ChatTTS allows you to control the text refinement and audio generation separately using the refine_text_only and skip_refine_text parameters:

text = "So we found being competitive and collaborative was a huge way of staying motivated towards our goals, so one person to call when you fall off, one person who gets you back on then one person to actually do the activity with."
chat.infer(text, refine_text_only=True)

text = 'so we found being competitive and collaborative [uv_break] was a huge way of staying [uv_break] motivated towards our goals, [uv_break] so [uv_break] one person to call [uv_break] when you fall off, [uv_break] one person who [uv_break] gets you back [uv_break] on then [uv_break] one person [uv_break] to actually do the activity with.'
wav = chat.infer(text, skip_refine_text=True)

LLM Integration with ChatTTS

ChatTTS can be integrated with language models (LLMs) to generate text based on user questions. Here's an example using the DeepSeek API:

from ChatTTS.experimental.llm import llm_api

API_KEY = ''
client = llm_api(api_key=API_KEY,
        base_url="https://api.deepseek.com",
        model="deepseek-chat")
user_question = 'What are the best restaurants in Singapore?'
text = client.call(user_question, prompt_version = 'deepseek')
print(text)
text = client.call(text, prompt_version = 'deepseek_TN')
print(text)

You can then generate audio using the generated text:

params_infer_code = {'spk_emb' : rand_spk, 'temperature':.3}

wav = chat.infer(text, params_infer_code=params_infer_code)

Using the ChatTTS Web UI

ChatTTS also provides a web-based user interface for generating audio. You can launch the web UI using the webui.py script:

python webui.py --server_name 0.0.0.0 --server_port 8080 --local_path /path/to/local/models

The web UI allows you to input text, adjust parameters, and generate audio interactively.

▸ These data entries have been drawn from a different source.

-- ==== Sys2Proof/Machine/Rt.lean ====
section
/-!
DEFINITION. Host ports and Reel Transport (chapter 10): what arrives from a host, acknowledgement and retransmission,
credit, congestion and pauses, failover, PTP, the optical modules, and the link-layer answers. Choices that the spec
leaves open are in log entries 38 to 41.
-/
namespace Sys2Proof.Machine

-- ------------------------------------------------------------------ arriving datagrams (R271, R272, R274)

/-- A datagram discarded and counted. -/
def State.discard (s : State) (d : Dgram) : State := s.bump (oRtPortDiscarded d.port)

/-- The host is heard: its silence starts again on its streams (R281). -/
def State.heard (s : State) (e : Endpoint) (stream : Nat) : State :=
  let mine (sub : Submit) (r : Endpoint) : Bool := sub.stream == stream || (r.family == e.family && r.addr == e.addr)
  { s with
    lanes := s.lanes.map (fun p => if mine p.2.sub p.2.dst then (p.1, { p.2 with heardAt := s.clk }) else p)
    queue := s.queue.map (fun q => if mine q.sub q.src then { q with clkAt := s.clk } else q) }

/-- The RT header checks of R274 on a datagram whose message is to have a type. -/
def rtOk (b : List Nat) (mtype : Nat) : Bool :=
  decide (32 ≤ b.length) && leAt b 0 2 == 0x5254 && leAt b 2 1 == 1 && leAt b 3 1 == mtype && leAt b 4 4 != 0 &&
  decide (leAt b 12 2 + 32 = b.length) && decide (leAt b 14 1 < 4) && zeroAt b 15 1 && zeroAt b 24 8

/-- A datagram counted at its host port, its CE mark kept for the sender's stream (R274, R282). -/
def State.rtCount (s : State) (d : Dgram) : State :=
  let s1 := s.bump (oRtPortRxDatagrams d.port)
  if d.ce then (s1.bump (oRtPortCeReceived d.port)).setCe { s1.ceRec d.src with echo := true } else s1

/-- A datagram reaches a host port's RT (R271, R272, R274): counted, its CE mark kept, discarded where it is malformed;
otherwise acted on with stream, control sequence, flags and body. -/
def State.rt (s : State) (d : Dgram) (mtype : Nat) (bodyOk : List Nat → Bool) (run : Nat → Nat → Nat → List Nat → State → State) : State :=
  if !s.hostUp d.port then s
  else if s.inCascade ∧ !s.cascadeMaster then (s.bump (oRtPortRxDatagrams d.port)).discard d
  else
    let s2 := s.rtCount d
    if d.frag ∨ d.udp ≠ s2.odGet (oRtPortRtUdp d.port) then s2.discard d
    else if !rtOk d.body mtype ∨ !bodyOk (d.body.drop 32) then s2.discard d
    else run (leAt d.body 4 4) (leAt d.body 8 4) (leAt d.body 14 1) (d.body.drop 32) (s2.heard d.src (leAt d.body 4 4))

-- ------------------------------------------------------------------ SUBMIT (R275, R276, R258, R259)

/-- An endpoint in a message: family, UDP port, address. -/
def endpointAt (b : List Nat) (fam port addr : Nat) : Endpoint :=
  { family := leAt b fam 1, port := leAt b port 2, addr := leAt b addr (if leAt b fam 1 = 4 then 4 else 16) }

/-- The token bytes of a fragment, and the prompt position of the first. -/
def fragTokens (b : List Nat) : Nat × List Nat :=
  if leAt b 0 2 = 0 then (leAt b 108 4, b.drop 112) else (leAt b 4 4, b.drop 8)

/-- A SUBMIT fragment's body is well formed (R276). -/
def fragOk (b : List Nat) : Bool :=
  let head := if leAt b 0 2 = 0 then 112 else 8
  decide (head ≤ b.length) && (b.length - head) % 4 == 0 && decide (leAt b 0 2 < leAt b 2 2) && decide (leAt b 2 2 ≤ 4096) &&
  (leAt b 0 2 != 0 || (zeroAt b 22 2 && zeroAt b 53 3 && zeroAt b 89 1))

/-- Bytes in the staging area. -/
def State.staged (s : State) : Nat := sumN (s.staging.map (fun e => sumN (e.frags.map (fun f => f.2.length))))

/-- Fragments of one SUBMIT. -/
def State.stageOf (s : State) (stream : Nat) (src : Endpoint) : Option StageEnt :=
  s.staging.find? (fun e => e.stream == stream && e.src == src)

/-- The state without the fragments of one SUBMIT. -/
def State.unstage (s : State) (stream : Nat) (src : Endpoint) : State :=
  { s with staging := s.staging.filter (fun e => !(e.stream == stream && e.src == src)) }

That's it! You now have a comprehensive guide on how to use ChatTTS in Python. With these examples and steps, you can integrate ChatTTS into your projects and generate high-quality speech from text input. Feel free to explore more advanced features and experiment with different parameters to customize the generated audio to your needs.

Conclusion

ChatTTS is a groundbreaking text-to-speech model that brings a new level of realism to conversational AI. With its ability to handle multiple languages, fine-grained control over prosodic features, and support for multiple speakers, it stands out as a powerful tool for developers and researchers alike. By following the installation and usage guidelines provided, you can start leveraging ChatTTS for your own projects and contribute to the ongoing development of this exciting technology.